Volgens artikel 85, lid 1, van het Verdrag tot oprichting van de Europese Economische Gemeenschap (EEGV) en artikel 65, lid 1, van het Verdrag tot oprichting van de Europese Gemeenschap voor Kolen en Staal (EGKSV) zijn alle overeenkomsten, besluiten en onderling afgestemde feitelijke gedragingen (hierna kortheidshalve overeenkomsten te noemen) onverenigbaar met de gemeenschappelijke markt en verboden indien zij ertoe strekken of tengevolge hebben de mededinging binnen de gemeenschappelijke markt te verhinderen, te beperken of te vervalsen (hierna kortheidshalve concurrentiebeperkingen te noemen), zij het volgens artikel 85, lid 1 EEGV alleen indien zij de handel tussen Lid-Staten ongunstig kunnen beïnvloeden.
De Commissie acht het met name in het belang van kleine en middelgrote ondernemingen nuttig aanwijzingen te geven over de overwegingen, waardoor zij zich bij de interpretatie van artikel 85, lid 1 EEGV en artikel 65, lid 1 EGKSV en de toepassing daarvan op bepaalde maatregelen voor samenwerking tussen ondernemingen zal laten leiden, en bekend te maken welke van deze maatregelen naar haar oordeel niet onder deze voorschriften vallen.
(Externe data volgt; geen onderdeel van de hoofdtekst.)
theorem State.cutGrants_keeps {s0 s : State} (h : Keeps s0 s) (b : Burst) (only : Bool) :
    Keeps s0 (State.cutGrants s b only).1 := by
  unfold State.cutGrants
  dsimp only
  refine keeps_foldl_fst ?_ ?_ _
  · dsimp only
    assumption
  · intro y1 y2 y3
    dsimp only
    refine State.cutGrant_keeps ?_ _ _ _
    assumption

theorem execBurstCut_keeps {s0 s : State} (h : Keeps s0 s) (burst : Nat) :
    KeepsO s0 (execBurstCut burst s) := by
  unfold execBurstCut
  split
  · refine keepsO_next ?_
    assumption
  · refine keepsO_ite ?_ ?_
    · refine keepsO_next ?_
      assumption
    · split
      · rename_i e1 e2 e3 e4 s5 e6
        refine keepsO_next ?_
        with_reducible exact State.guard_keeps (by assumption) _ (by assumption)
      · refine keepsO_ite ?_ ?_
        · refine keepsO_next ?_
          refine State.forfeitBurst_keeps ?_ _ _
          assumption
        · extract_lets +onlyGivenNames v7
          clear_value v7
          extract_lets +onlyGivenNames v8
          clear_value v8
          extract_lets +onlyGivenNames v9
          have h10 : Keeps s0 v9.1 := by
            dsimp only [v9]
            refine State.cutMsg_keeps ?_ _
            assumption
          clear_value v9
          extract_lets +onlyGivenNames v11
          have h12 : Keeps s0 v11.1 := by
            dsimp only [v11]
            refine State.cutGrants_keeps ?_ _ _
            assumption
          clear_value v11
          refine keepsO_next ?_
          refine State.modBurst_keeps ?_ _ _
          assumption

theorem State.countSend_keeps {s0 s : State} (h : Keeps s0 s) (m : UpMsg) :
    Keeps s0 (State.countSend s m) := by
  unfold State.countSend
  refine keeps_mk ?_ rfl rfl rfl
  assumption

theorem State.sealBurst_keeps {s0 s : State} (h : Keeps s0 s) (b : Burst) :
    Keeps s0 (State.sealBurst s b).1 := by
  unfold State.sealBurst
  dsimp only
  refine keeps_mk ?_ rfl rfl rfl
  assumption

theorem State.sentWith_keeps {s0 s : State} (h : Keeps s0 s) (b : Burst) :
    Keeps s0 (State.sentWith s b) := by
  unfold State.sentWith
  extract_lets +onlyGivenNames v1
  clear_value v1
  extract_lets +onlyGivenNames v2
  clear_value v2
  refine keeps_mk ?_ rfl rfl rfl
  assumption

theorem execBurstStart_keeps {s0 s : State} (h : Keeps s0 s) (burst : Nat) :
    KeepsO s0 (execBurstStart burst s) := by
  unfold execBurstStart
  split
  · refine keepsO_next ?_
    assumption
  · refine keepsO_ite ?_ ?_
    · refine keepsO_next ?_
      assumption
    · split
      · rename_i e1 e2 e3 e4 s5 e6
        refine keepsO_next ?_
        with_reducible exact State.guard_keeps (by assumption) _ (by assumption)
      · refine keepsO_ite ?_ ?_
        · refine keepsO_next ?_
          refine State.forfeitBurst_keeps ?_ _ _
          assumption
        · extract_lets +onlyGivenNames v7
          clear_value v7
          extract_lets +onlyGivenNames v8
          clear_value v8
          extract_lets +onlyGivenNames v9
          have h10 : Keeps s0 v9 := by
            dsimp only [v9]
            refine keeps_ite ?_ ?_
            · refine keeps_ite ?_ ?_
              · refine State.put_keeps ?_ _ _
                assumption
              · refine State.put_keeps ?_ _ _
                assumption
            · assumption
          clear_value v9
          extract_lets +onlyGivenNames v11
          have h12 : Keeps s0 v11 := by
            dsimp only [v11]
            split
            · refine State.countSend_keeps ?_ _
              assumption
            · assumption
          clear_value v11
          extract_lets +onlyGivenNames v13
          have h14 : Keeps s0 v13 := by
            dsimp only [v13]
            refine keeps_ite ?_ ?_
            · refine State.sat_keeps ?_ _
              assumption
            · assumption
          clear_value v13
          extract_lets +onlyGivenNames v15
          have h16 : Keeps s0 v15 := by
            dsimp only [v15]
            refine State.put_keeps ?_ _ _
            assumption
          clear_value v15
          extract_lets +onlyGivenNames v17
          clear_value v17
          extract_lets +onlyGivenNames v18
          clear_value v18
          extract_lets +onlyGivenNames v19
          have h20 : Keeps s0 v19 := by
            dsimp only [v19]
            refine keeps_mk ?_ rfl rfl rfl
            assumption
          clear_value v19
          extract_lets +onlyGivenNames v21
          have h22 : Keeps s0 v21.1 := by
            dsimp only [v21]
            refine State.sealBurst_keeps ?_ _
            refine State.sentWith_keeps ?_ _
            assumption
          clear_value v21
          refine keepsO_next ?_
          refine State.modBurst_keeps ?_ _ _
          assumption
Deze bekendmaking geldt voor alle ondernemingen, ongeacht hun omvang.
Het is mogelijk dat ook andere vormen van samenwerking tussen ondernemingen die hieronder niet zijn genoemd volgens artikel 85, lid 1 EEGV of artikel 65, lid 1 EGKSV niet verboden zijn. Dit is met name het geval wanneer de marktpositie van de gezamenlijke samenwerkende ondernemingen te zwak is om door hun overeenkomst een merkbare beperking van de concurrentie op de gemeenschappelijke markt teweeg te brengen en — binnen het toepassingsgebied van artikel 85 EEGV — de handel tussen Lid-Staten ongunstig te beïnvloeden.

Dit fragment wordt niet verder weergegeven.